Recently, however, we are witness to a disturbing phenomenon: Parts of Israeli society, now including its elected representatives, are using various and sundry means to limit the housing options in the community of people with disabilities. The amendment to the construction and planning law is one example of this, in its attempt to impose conditions on residences within the community on people based on their disabilities or their sociomedical condition. In addition, for some months now we have seen resistance, sometimes violent, by residents to community living for people with disabilities and to the renting of apartments for female victims of sexual assault.

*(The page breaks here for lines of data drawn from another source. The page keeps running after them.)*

-- ==== Sys2Proof/Machine/Geometry.lean ====
section
/-! DEFINITION. The geometry helper (44_geometry.md): IMGHEIGHT, and the walker constants it shares (R7, R160). -/

namespace Sys2Proof.Machine

/-- TILE_W = TILE_H = 8 (R7). -/
def tileSide : Nat := 8

/-- TILES_PER_ROW = 16 (R7). -/
def tilesPerRow : Nat := 16

/-- ceildiv(a, b), for b > 0 (R10). -/
def ceildiv (a b : Nat) : Nat := (a + b - 1) / b

/-- BPT: bytes per tile, bpp × 8 in every format (R120, R160). -/
def bytesPerTile (bpp : Nat) : Nat := bpp * tileSide

/-- BPR: bytes per tile row, the chunk (R160). -/
def bytesPerRow (bpp : Nat) : Nat := bytesPerTile bpp * tilesPerRow

/-- IMGHEIGHT as R200 computes it. -/
def imgHeight (numBytes bpp : Nat) : Nat :=
  let roundedBytes := ceildiv numBytes (bytesPerRow bpp) * bytesPerRow bpp
  roundedBytes / bytesPerTile bpp / tilesPerRow * tileSide

/-- Exec of IMGHEIGHT (R200). -/
def imgheightResult (params : Params) (bpp : Nat) (r : Record) : ExecResult :=
  withBpp bpp <|
    match r with
    | .numBytes n => ifShaped (withinCap params.maxBytes n) (.ok [.nat (imgHeight n bpp)])
    | _ => .refuse

/-- IMGHEIGHT (R200). -/
def execImgheight (bpp : Nat) (s : State) : Host.Outcome State Fault Refusal :=
  accept (imgheightResult s.params bpp s.port.ops) s

end Sys2Proof.Machine
end

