-- ==== Sys2Proof/Machine/TileGrid.lean ====
section
/-! DEFINITION. The tile-grid walker (42_tile_grid.md): SHEETDEC and SHEETENC. -/

namespace Sys2Proof.Machine

/-- avail: the bytes of tile row `r` that the stream holds (R161). -/
def availBytes (bpp r n : Nat) : Nat := min (bytesPerRow bpp) (n - r * bytesPerRow bpp)

/-- numTiles: the whole tiles of tile row `r` (R162). -/
def numTiles (bpp r n : Nat) : Nat := availBytes bpp r n / bytesPerTile bpp

/-- The bytes of tile `t` of tile row `r` (R53, R161). -/
def streamTile (bpp : Nat) (bytes : List Byte) (r t : Nat) : List Byte :=
  slice bytes (r * bytesPerRow bpp + t * bytesPerTile bpp) (bytesPerTile bpp)

/-- The 8 indices that tile `t` of tile row `r` gives pixel row `y`: decoded where the stream holds the whole tile, 0
where it does not (R161, R162). -/
def sheetTileRow (fmt : Format) (bpp : Nat) (bytes : List Byte) (r y t : Nat) : List Nat :=
  if t < numTiles bpp r bytes.length then decRow fmt bpp (streamTile bpp bytes r t) y
  else List.replicate tileSide 0

/-- Pixel row `y` of tile row `r` of the sheet: 128 indices (R161). -/
def sheetRow (fmt : Format) (bpp : Nat) (bytes : List Byte) (r y : Nat) : List Nat :=
  (List.range tilesPerRow).flatMap fun t => sheetTileRow fmt bpp bytes r y t

/-- The rows SHEETDEC emits, top to bottom (R161). -/
def sheetRows (fmt : Format) (bpp : Nat) (bytes : List Byte) : List (List Nat) :=
  (List.range (ceildiv bytes.length (bytesPerRow bpp))).flatMap fun r =>
    (List.range tileSide).map fun y => sheetRow fmt bpp bytes r y

/-- Exec of SHEETDEC (R161). -/
def sheetdecResult (params : Params) (fmt : FmtCode) (bpp : Nat) (r : Record) : ExecResult :=
  withConfig fmt bpp fun f =>
    match r with
    | .bytesIn bytes =>
      ifShaped (withinCap params.maxBytes bytes.length) (.ok ((sheetRows f bpp bytes).map .indices))
    | _ => .refuse

/-- SHEETDEC (R161). -/
def execSheetdec (fmt : FmtCode) (bpp : Nat) (s : State) : Host.Outcome State Fault Refusal :=
  accept (sheetdecResult s.params fmt bpp s.port.ops) s

/-- The 64 indices of the tile at tile row `tr`, tile column `tc` of a grid, row-major (R52, R165). -/
def gridTile (grid : List Nat) (width tr tc : Nat) : List Nat :=
  (List.range tileSide).flatMap fun y =>
    (List.range tileSide).map fun x => readIndex grid ((tileSide * tr + y) * width + tileSide * tc + x)

/-- The tiles SHEETENC emits, left to right, top to bottom (R165). -/
def sheetTiles (fmt : Format) (bpp : Nat) (grid : List Nat) (width height : Nat) : List (List Byte) :=
  (List.range (height / tileSide)).flatMap fun tr =>
    (List.range (width / tileSide)).map fun tc => encTile fmt bpp (gridTile grid width tr tc)

/-- SHEETENC's dimension checks, in order (R165, R223, R227). -/
def checkDims (grid : List Nat) (width height : Nat) : Option CmdError :=
  if width % tileSide ≠ 0 then some .widthNotMultiple
  else if height % tileSide ≠ 0 then some .heightNotMultiple
  else if grid.length ≠ width * height then some .gridLength
  else none

/-- Exec of SHEETENC (R165). -/
def sheetencResult (params : Params) (fmt : FmtCode) (bpp : Nat) (r : Record) : ExecResult :=
  withConfig fmt bpp fun f =>
    match r with
    | .grid grid width height =>
      ifShaped (withinCap params.maxElems grid.length) <|
        match checkDims grid width height with
        | some e => .err e
        | none => .ok ((sheetTiles f bpp grid width height).map .bytes)
    | _ => .refuse

/-- SHEETENC (R165). -/
def execSheetenc (fmt : FmtCode) (bpp : Nat) (s : State) : Host.Outcome State Fault Refusal :=
  accept (sheetencResult s.params fmt bpp s.port.ops) s

end Sys2Proof.Machine
end

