-- ==== Sys2Proof/Certificates/Slice0/Obligations.lean ====
section
/-! DEFINITION. The statements of the model, from the numbered rules of spec/. -/

open Sys2Proof Sys2Proof.Machine

/-! ### The command word -/

/-- R81, R87, R88, R91: decoding the word of a well-formed command gives the command back, for every command and every
value of every field. -/
def Obligations.DecodeOfEncodeIsIdentity : Prop :=
  ∀ i : Instr, i.wf = true → decode (encode i) = .ok i

/-- R87, R88, R91: a word that decodes decodes to a well-formed command whose word it is; no bit of it is dropped. -/
def Obligations.EncodeOfDecodeIsIdentity : Prop :=
  ∀ (w : CmdWord) (i : Instr), decode w = .ok i → i.wf = true ∧ encode i = w

/-- R87, R88: a word decodes to a command of an operation exactly when (cw & mask) = match for the operation's row of
the opcode map. So at most one row matches a word, and a word that matches none decodes to nothing. -/
def Obligations.DecodeFollowsTheOpcodeMap : Prop :=
  ∀ (w : CmdWord) (m : Mnemonic), m.selects w = true ↔ ∃ i, decode w = .ok i ∧ i.mnemonic = m

/-- R91, R88: the example words of the assembler syntax, one reserved word, and the illegal field values that decode. -/
def Obligations.ExampleWordsDecode : Prop :=
  decode 0x00000820#32 = .ok (.sheetdec .planar 2) ∧
  decode 0x00001221#32 = .ok (.sheetenc .gba 4) ∧
  decode 0x00001213#32 = .ok (.rowenc .gba 4) ∧
  decode 0x00000840#32 = .ok (.imgheight 2) ∧
  decode 0x00008832#32 = .ok (.graypal 2 .four) ∧
  decode 0x00030001#32 = .ok (.getbits .w64) ∧
  decode 0x00001650#32 = .ok (.cfgcheck .gba 5) ∧
  decode 0x00000320#32 = .ok (.sheetdec .reserved 0) ∧
  decode 0x00000006#32 = .error .unassignedOpcode ∧
  decode 0x00040001#32 = .error .reservedBits ∧
  decode 0x00004820#32 = .error .unusedField

/-! ### Reset, the step, the host -/

/-- R35, R25: the state after reset. CMD, which R35 leaves unspecified, is not spoken of. -/
def Obligations.ResetLeavesTheBlockIdle : Prop :=
  let s := State.reset
  s.phase = .idle ∧ s.ops = none ∧ resultCode s.result = 15#4 ∧ resultSub s.result = 0#4 ∧
    s.result.extractLsb' 8 24 = 0#24 ∧ s.resultPos = 0 ∧ s.resultVal = 0 ∧
    s.out = [] ∧ s.pending = [] ∧ s.cur = 0 ∧ s.total = 0 ∧ s.refused = false

/-- R250: whatever the block is doing, reset sets every piece of its state to the value of R35 (CMD to some value); the
refusal mark stays as it was. That the host's own side (its script, its readings) and the parameters stay is the
model's choice (log 18). -/
def Obligations.HostResetRestoresTheResetState : Prop :=
  ∀ (s : State) (rest : List HostMove), s.script = .reset :: rest →
    ∃ c : CmdWord, step s = .next
      { s with
        script := rest
        phase := .idle
        cmd := c
        ops := none
        result := 0x0000000F#32
        resultPos := 0
        resultVal := 0
        out := []
        pending := []
        cur := 0
        total := 0
        taken := 0 }

/-- R29: when the host's next move presents a word that decodes to a command, the step is exec of that command in the
state in which the transaction is presented and the move is used up. -/
def Obligations.StepRunsTheDecodedCommand : Prop :=
  ∀ (s : State) (r : Request) (rest : List HostMove) (i : Instr),
    s.script = .issue r :: rest → decode r.word = .ok i →
      step s = exec i { s with port := r, script := rest }

/-- R88, R233 (a): a reserved word presented in IDLE or DONE changes no architectural state; the refusal mark is set
and the run goes on. -/
def Obligations.ReservedWordIsRefused : Prop :=
  ∀ (s : State) (r : Request) (rest : List HostMove) (e : Reject),
    s.script = .issue r :: rest → decode r.word = .error e → Ready s →
      step s = .next { s with port := r, script := rest, refused := true }
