theorem setBitShape_eq_false_iff :
    setBitShape ww word bit b = false ↔ 2 ^ widthBits ww ≤ word ∨ 64 < bit ∨ 2 ^ 64 ≤ b := by
  rw [setBitShape, Bool.and_eq_false_iff, bitShape_eq_false_iff, decide_eq_false_iff_not, not_lt, or_assoc]

end bitfield

/-- Settles O28: each range is part of the record's shape. -/
theorem bitfieldRangesAreRefused : Obligations.BitfieldRangesAreRefused := by
  intro ww word start n value s hready
  exact ⟨
    fun hops hbad => exec_of_refuse hready hops (ifShaped_eq_refuse (bitfieldShape_eq_false_iff.2 hbad)),
    fun hops hbad => exec_of_refuse hready hops (ifShaped_eq_refuse (setBitfieldShape_eq_false_iff.2 hbad)),
    fun hops hbad => exec_of_refuse hready hops (ifShaped_eq_refuse (bitShape_eq_false_iff.2 hbad)),
    fun hops hbad => exec_of_refuse hready hops (ifShaped_eq_refuse (setBitShape_eq_false_iff.2 hbad))⟩

/-! ### Tiles, rows and coordinates of the wrong shape (R90) -/

section tile

variable {bpp y x : Nat} {tile : List Byte} {l : List Nat}

theorem tileShape_eq_false_iff : tileShape bpp tile = false ↔ tile.length ≠ bpp * 8 := by
  simp [tileShape]

theorem tileRowShape_eq_false_iff :
    (tileShape bpp tile && coordShape y) = false ↔ tile.length ≠ bpp * 8 ∨ 8 ≤ y := by
  rw [Bool.and_eq_false_iff, tileShape_eq_false_iff, coordShape, decide_eq_false_iff_not, not_lt]

theorem tilePixelShape_eq_false_iff :
    (tileShape bpp tile && coordShape y && coordShape x) = false ↔ tile.length ≠ bpp * 8 ∨ 8 ≤ y ∨ 8 ≤ x := by
  rw [Bool.and_eq_false_iff, tileRowShape_eq_false_iff, coordShape, decide_eq_false_iff_not, not_lt, or_assoc]

theorem rowShape_eq_false_iff : rowShape l = false ↔ l.length ≠ 8 := by
  simp [rowShape]

theorem tpixShape_eq_false_iff : tpixShape l = false ↔ l.length ≠ 64 := by
  simp [tpixShape]

end tile

/-- Settles O41: a legal pair lets the command go on to its record, and each condition is part of the record's shape. -/
theorem tileShapesAreRefused : Obligations.TileShapesAreRefused := by
  intro f bpp y x v tile l s hready hlegal
  have hrefuse : ∀ {shape : Bool} {k : Format → ExecResult}, shape = false →
      withConfig (formatCode f) bpp (fun g => ifShaped shape (k g)) = .refuse :=
    fun h => (withConfig_of_legal hlegal _).trans (ifShaped_eq_refuse h)
  exact ⟨
    fun hops hbad => exec_of_refuse hready hops (hrefuse (tilePixelShape_eq_false_iff.2 hbad)),
    fun hops hbad => exec_of_refuse hready hops (hrefuse (tilePixelShape_eq_false_iff.2 hbad)),
    fun hops hbad => exec_of_refuse hready hops (hrefuse (tileRowShape_eq_false_iff.2 hbad)),
    fun hops hbad => exec_of_refuse hready hops (hrefuse (rowShape_eq_false_iff.2 hbad)),
    fun hops hbad => exec_of_refuse hready hops (hrefuse (tileShape_eq_false_iff.2 hbad)),
    fun hops hbad => exec_of_refuse hready hops (hrefuse (tpixShape_eq_false_iff.2 hbad))⟩

end Sys2Proof.Machine

/-! The default-palette decode path: IMGHEIGHT, SHEETDEC, GRAYPAL, APPLY (R92, R187). -/

namespace Sys2Proof.Machine

/-! ### Decoded indices fit the bit depth (R127, R129) -/

/-- A sum of one bit at each of the first `n` positions is below 2^n. -/
theorem sum_bits_lt_two_pow (bit : Nat → Nat) (hbit : ∀ i, bit i ≤ 1) (n : Nat) :
    ((List.range n).map fun i => bit i <<< i).sum < 2 ^ n := by
  induction n with
  | zero => simp
  | succ n ih =>
    have hlast : bit n <<< n ≤ 2 ^ n := by
      simpa [Nat.shiftLeft_eq] using Nat.mul_le_mul_right (2 ^ n) (hbit n)
    simp only [List.range_succ, List.map_append, List.sum_append, List.map_singleton, List.sum_singleton, pow_succ]
    omega

theorem bitAt_le_one (v i : Nat) : bitAt v i ≤ 1 := Nat.and_le_right

theorem getBits_lt_two_pow (word start n : Nat) : getBits word start n < 2 ^ n :=
  Nat.and_lt_two_pow _ (Nat.sub_lt (Nat.two_pow_pos n) Nat.one_pos)

/-- Every decoded index fits the bit depth, whatever the bytes. -/
theorem decPix_lt_two_pow (fmt : Format) (bpp : Nat) (tile : List Byte) (y x : Nat) :
    decPix fmt bpp tile y x < 2 ^ bpp := by
  cases fmt with
  | planar | interwined => exact sum_bits_lt_two_pow _ (fun i => bitAt_le_one _ _) bpp
  | gba => exact getBits_lt_two_pow _ _ _

/-! ### The decoded sheet (R161 to R163) -/

theorem length_decRow (fmt : Format) (bpp : Nat) (tile : List Byte) (y : Nat) : (decRow fmt bpp tile y).length = 8 := by
  simp [decRow]

section sheet

variable (fmt : Format) (bpp : Nat) (bytes : List Byte)

theorem length_sheetTileRow (r y t : Nat) : (sheetTileRow fmt bpp bytes r y t).length = 8 := by
  unfold sheetTileRow
  split
  · exact length_decRow ..
  · exact List.length_replicate

theorem length_sheetRow (r y : Nat) : (sheetRow fmt bpp bytes r y).length = 128 := by
  simp [sheetRow, List.length_flatMap, length_sheetTileRow, tilesPerRow]

/-- The sheet has eight pixel rows for each tile row begun. -/
theorem length_sheetRows : (sheetRows fmt bpp bytes).length = 8 * ceildiv bytes.length (bytesPerRow bpp) := by
  simp [sheetRows, List.length_flatMap, tileSide, mul_comm]

theorem length_of_mem_sheetRows {row : List Nat} (h : row ∈ sheetRows fmt bpp bytes) : row.length = 128 := by
  simp only [sheetRows, List.mem_flatMap, List.mem_map] at h
  obtain ⟨r, -, y, -, rfl⟩ := h
  exact length_sheetRow ..

theorem length_flatten_sheetRows :
    (sheetRows fmt bpp bytes).flatten.length = 128 * (8 * ceildiv bytes.length (bytesPerRow bpp)) := by
  rw [List.length_flatten, List.map_congr_left fun row h => length_of_mem_sheetRows fmt bpp bytes h, List.map_const',
    List.sum_replicate, length_sheetRows, smul_eq_mul, mul_comm]

/-- Decoded or padded, every index of a tile's row fits the bit depth. -/
theorem lt_two_pow_of_mem_sheetTileRow {r y t i : Nat} (h : i ∈ sheetTileRow fmt bpp bytes r y t) : i < 2 ^ bpp := by
  unfold sheetTileRow at h
  split at h
  · obtain ⟨x, -, rfl⟩ := List.mem_map.1 h
    exact decPix_lt_two_pow ..
  · rw [List.eq_of_mem_replicate h]
    exact Nat.two_pow_pos bpp

/-- Every index of the sheet fits the bit depth. -/
theorem lt_two_pow_of_mem_flatten_sheetRows {i : Nat} (h : i ∈ (sheetRows fmt bpp bytes).flatten) : i < 2 ^ bpp := by
  simp only [sheetRows, sheetRow, List.mem_flatten, List.mem_flatMap, List.mem_map] at h
  obtain ⟨row, ⟨r, -, y, -, rfl⟩, hi⟩ := h
  obtain ⟨t, -, ht⟩ := List.mem_flatMap.1 hi
  exact lt_two_pow_of_mem_sheetTileRow fmt bpp bytes ht

end sheet

/-- IMGHEIGHT's rounded byte count is a whole number of tile rows, of eight pixel rows each (R200, R201). -/
theorem imgHeight_eq {bpp : Nat} (hbpp : 0 < bpp) (n : Nat) : imgHeight n bpp = 8 * ceildiv n (bytesPerRow bpp) := by
  have hpos : 0 < bytesPerTile bpp := Nat.mul_pos hbpp (by decide)
  rw [imgHeight, bytesPerRow, mul_comm (bytesPerTile bpp), ← mul_assoc, Nat.mul_div_cancel _ hpos,
    Nat.mul_div_cancel _ (by decide), mul_comm, tileSide]

/-! ### The default grayscale palette (R188, R190) -/

theorem length_grayEntries (channels bpp : Nat) : (grayEntries channels bpp).length = 2 ^ bpp := by
  simp [grayEntries]

theorem length_grayColour (channels g : Nat) : (grayColour channels g).length = channels := by
  unfold grayColour
  split
  next h => exact h.symm
  next => exact List.length_replicate

/-- The channel counts of CH are those of a palette (R85, R180). -/
theorem channelsOf_cases {ch : ChCode} {channels : Nat} (h : channelsOf ch = some channels) :
    channels = 1 ∨ channels = 3 ∨ channels = 4 := by
  cases ch <;> simp_all [channelsOf]

theorem paletteShape_gray {params : Params} (hcap : params.palCap = none) {ch : ChCode} {channels : Nat}
    (hch : channelsOf ch = some channels) (bpp : Nat) :
    paletteShape params ⟨channels, grayEntries channels bpp⟩ = true := by
  have hcount := channelsOf_cases hch
  simp only [paletteShape, hcap, withinCap, Bool.and_eq_true, Bool.or_eq_true, beq_iff_eq, List.all_eq_true, colourShape,
    grayEntries, List.mem_map, and_true, or_assoc]
  refine ⟨hcount, ?_⟩
  rintro c ⟨t, -, rfl⟩
  exact length_grayColour ..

This resistance has been expressed through demonstrations, arson attacks on hostels, civil suits and threats. Unfortunately, this resistance ultimately pays off, since in most cases the residents succeed in preventing the establishment of residences for people with disabilities. "Considerations of the public good" win out over the human rights of the protected persons.

Do we want to create "leper colonies" to which we ship everyone who is different? Are the wonderful mutual relationships that exist in a number of places between people with disabilities and their neighbors liable to become a rarity?

The state, in cooperation with the relevant organizations, could turn the fear and alienation of some parts of Israeli society of these precious people into empathy and a desire to give and receive equal opportunities.

Amir Tal is the director of Behevra Tova, a nonprofit association aimed at increasing public awareness of and reducing the social stigma associated with psychiatric illness.